Drupal defense in depth — a comprehensive guide for securing Drupal, even after End-of-Life
Drupal is an open source content management system (CMS). Like most open source CMSs, and open source software in general, the responsibility lies with the site owner to patch and/or upgrade the software.
When Drupal versions become End-of-Life, the software is no longer supported. There are many risks and challenges this represents, with the biggest risk being security.
For example, Drupal 7 and 9 will be End-of-Life on 1 November 2023. This means no more security updates will be developed. If the site remains on these versions after this date, the chances of being hacked by a cybersecurity attack considerably increases, potentially risking costly reputational damage to the brand.
The solution is to upgrade Drupal 7 and 9 to the latest version of Drupal before they become End-of-Life.
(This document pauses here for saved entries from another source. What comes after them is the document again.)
/-- States and operands that meet the hypotheses of LinkCtlWriteIsHeld. -/
theorem witness_LinkCtlWriteIsHeld :
  (let c : Instr := Instr.linkReset 0 3 1
   let l : Link := 0
   let p : Port := 3
   let v : W32 := 1
   let s : State := wBase
   (((c = .linkReset l p v ∧ v.getLsbD 0 = true) ∨ (c = .linkSuspend l p v ∧ v.getLsbD 1 = true) ∨ (c = .linkResume l p v ∧
     v.getLsbD 2 = true) ∨ (c = .linkDisable l p v ∧ v.getLsbD 5 = true) ∨ (c = .linkEnable l p v ∧ v.getLsbD 5 = false))) ∧
     s.comWarden = l.toNat ∧ s.supply.st ≠ .powerDown ∧ (s.link l.toNat).buf.length < 256 ∧ (s.link l.toNat).withheld = []) ∧
  (let l : Link := 3
   let s : State := wBase
   s.comWarden ≠ l.toNat) := by
  refine ⟨?_, ?_⟩
  · decide
  · decide

/-- States and operands that meet the hypotheses of WireSequencesAndNotices. -/
theorem witness_WireSequencesAndNotices :
  (let s : State := wBus wCtx (wQueue wEntry) [wSeq .take (.inSheaf 1)]
   let p : Port := 3
   let cyc : Cycle := 3000
   let q : WSeq := wSeq .take (.inSheaf 1)
   let xs : List RxPkt := [wRx (wHs ptNak)]
   let qn : Nat := 5
   let e : Entry := wEntry
   let a : Attempt := Attempt.inSheaf 1
   let i := q.ctx.toNat
   let c := s.ctx i
   let replies (r : Reply) : Prop := q.form ≠ .slot ∧ s.inTime p.toNat q.sentAt cyc.toNat xs = true ∧ s.replyOf p.toNat (q.form.sheaf c.mps.toNat) xs = r
   let silent : Prop := s.working = true ∧ (s.shuttle p.toNat).seqs = [q] ∧ q.started = true ∧ (∀ us, q.kind ≠ .probe us) ∧ q.form ≠ .slot ∧ q.sentAt + toOf (s.port p.toNat).speed / 100 ≤ cyc.toNat ∧ cyc.toNat ≤ 12000
   ((∀ us, q.kind ≠ .probe us)) ∧ s.working = true ∧ (s.shuttle p.toNat).seqs = [q] ∧ q.started = true ∧ q.weft = false ∧ replies .nak ∧
     s.transferOf i = some (qn, e) ∧ (s.queue (qKey c.slice.toNat qn)).nakLimit = 0 ∧ silent ∧ q.attempts ≤ q.retries ∧
     s.planWire q.kind i q.cnt = some a) ∧
  (let s : State := wBus wCtx (wQueue wEntry) [wSeq .take (.inSheaf 1)]
   let p : Port := 3
   let cyc : Cycle := 3000
   let q : WSeq := wSeq .take (.inSheaf 1)
   let xs : List RxPkt := [wRx (wHs ptStall)]
   let qn : Nat := 5
   let e : Entry := wEntry
   let i := q.ctx.toNat
   let c := s.ctx i
   let replies (r : Reply) : Prop := q.form ≠ .slot ∧ s.inTime p.toNat q.sentAt cyc.toNat xs = true ∧ s.replyOf p.toNat (q.form.sheaf c.mps.toNat) xs = r
   ((∀ us, q.kind ≠ .probe us)) ∧ s.working = true ∧ (s.shuttle p.toNat).seqs = [q] ∧ q.started = true ∧ q.weft = false ∧
     replies .stall ∧ q.kind ≠ .poll ∧ s.transferOf i = some (qn, e) ∧ c.ep ≠ 0) ∧
  (let s : State := wBus { wCtx with queue := 0, dirIn := false } {} [wSeq .ping .ping]
   let p : Port := 3
   let cyc : Cycle := 3000
   let q : WSeq := wSeq .ping .ping
   let xs : List RxPkt := [wRx (wHs ptAck 0x7000)]
   let next : BitVec 4 := 7
   let i := q.ctx.toNat
   let c := s.ctx i
   let replies (r : Reply) : Prop := q.form ≠ .slot ∧ s.inTime p.toNat q.sentAt cyc.toNat xs = true ∧ s.replyOf p.toNat (q.form.sheaf c.mps.toNat) xs = r
   s.working = true ∧ (s.shuttle p.toNat).seqs = [q] ∧ q.started = true ∧ q.weft = false ∧ q.kind = .ping ∧ q.form = .ping ∧
     replies (.ack next) ∧ s.transferOf i = none) ∧
  (let s : State := wBus wCtx (wQueue wEntry) [wSeq .take (.inSheaf 1)]
   let p : Port := 3
   let cyc : Cycle := 3000
   let q : WSeq := wSeq .take (.inSheaf 1)
   let xs : List RxPkt := [wRx (dataPacket 15 true [1,2,3])]
   let qn : Nat := 5
   let e : Entry := wEntry
   let pk : Pkt := { seq := 15, last := true, data := [1,2,3] }
   let i := q.ctx.toNat
   let c := s.ctx i
   let replies (r : Reply) : Prop := q.form ≠ .slot ∧ s.inTime p.toNat q.sentAt cyc.toNat xs = true ∧ s.replyOf p.toNat (q.form.sheaf c.mps.toNat) xs = r
   s.working = true ∧ (s.shuttle p.toNat).seqs = [q] ∧ q.started = true ∧ q.weft = false ∧ q.kind = .take ∧ q.form = .inSheaf 1 ∧
     replies (.sheaf [pk] false false) ∧ s.transferOf i = some (qn, e) ∧ s.ctxOfHandle e.handle = some i ∧ c.typ ≠ 0 ∧
     c.deferred = false ∧ pk.seq = c.seq ∧ pk.data ≠ [] ∧ pk.data.length ≤ c.remain.toNat ∧ pk.data.length < c.mps.toNat ∧ e.qshuf = 0 ∧
     c.port.toNat < 16) ∧
  (let s : State := wBus wCtx (wQueue wEntry) [wSeq (.probe 10) .slot]
   let p : Port := 3
   let cyc : Cycle := 3000
   let q : WSeq := wSeq (.probe 10) .slot
   let us : Nat := 10
   s.working = true ∧ (s.shuttle p.toNat).seqs = [q] ∧ q.started = true ∧ q.weft = false ∧ q.kind = .probe us ∧ q.form = .slot ∧
     q.start + us * 100 ≤ cyc.toNat) ∧
  (let s : State := wBus wCtx (wQueue wEntry) [{ wSeq .take (.inSheaf 1) with sentAt := 601 }]
   let p : Port := 3
   let cyc : Cycle := 1000
   let q : WSeq := { wSeq .take (.inSheaf 1) with sentAt := 601 }
   let xs : List RxPkt := [wRx (wHs ptNak)]
   s.working = true ∧ (s.shuttle p.toNat).seqs = [q] ∧ q.started = true ∧ q.weft = false ∧ q.form ≠ .slot ∧
     s.inTime p.toNat q.sentAt cyc.toNat xs = false ∧ cyc.toNat < q.sentAt + toOf (s.port p.toNat).speed / 100) ∧
  (let s : State := wBus wCtx (wQueue wEntry) [{ wSeq .take (.inSheaf 1) with attempts := 2 }]
   let p : Port := 3
   let cyc : Cycle := 3000
   let q : WSeq := { wSeq .take (.inSheaf 1) with attempts := 2 }
   let qn : Nat := 5
   let e : Entry := wEntry
   let i := q.ctx.toNat
   let c := s.ctx i
   let silent : Prop := s.working = true ∧ (s.shuttle p.toNat).seqs = [q] ∧ q.started = true ∧ (∀ us, q.kind ≠ .probe us) ∧ q.form ≠ .slot ∧ q.sentAt + toOf (s.port p.toNat).speed / 100 ≤ cyc.toNat ∧ cyc.toNat ≤ 12000
   silent ∧ q.weft = false ∧ q.retries < q.attempts ∧ s.transferOf i = some (qn, e) ∧
     (satInc c.errRun).toNat < (s.queue (qKey c.slice.toNat qn)).errLimit.toNat) ∧
  (let s : State := { wBus wCtx (wQueue wEntry) [] with shuttles := [(3, { notice := some 99 })] }
   let p : Port := 3
   let n : W32 := 99
   (s.shuttle p.toNat).notice = some n ∧ s.noticeDue p.toNat = true ∧ (s.shuttle p.toNat).seqs = []) := by
  refine ⟨?_, ?_, ?_, ?_, ?_, ?_, ?_, ?_⟩
  · (dsimp only [Ready, Inside, OnIdleShuttle, PolicyRuns, TickInv]; repeat (first | decide +kernel | (intro us h; cases h) | apply And.intro))
  · (dsimp only [Ready, Inside, OnIdleShuttle, PolicyRuns, TickInv]; repeat (first | decide +kernel | (intro us h; cases h) | apply And.intro))
  · (dsimp only [Ready, Inside, OnIdleShuttle, PolicyRuns, TickInv]; decide +kernel)
  · (dsimp only [Ready, Inside, OnIdleShuttle, PolicyRuns, TickInv]; decide +kernel)
  · decide
  · decide
  · (dsimp only [Ready, Inside, OnIdleShuttle, PolicyRuns, TickInv]; repeat (first | decide +kernel | (intro us h; cases h) | apply And.intro))
  · decide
However, it’s not an easy pathway. Drupal 7, in particular, is not compatible with the newer versions of Drupal. New architecture paradigms were introduced, making the ‘upgrade’ very, very difficult. Essentially ‘upgrading’ from Drupal 7 involves a complete rebuild, from scratch.
This is cost and time prohibitive.
To amplify this problem, many larger organisations have 10s if not 100s of sites on Drupal 7. Upgrading to the supported version of Drupal would be a significant undertaking.
Thus, this leaves organisations with the tough decision to leave the sites on Drupal 7 ‘as-is’ and/or use their best efforts to add some form of security controls.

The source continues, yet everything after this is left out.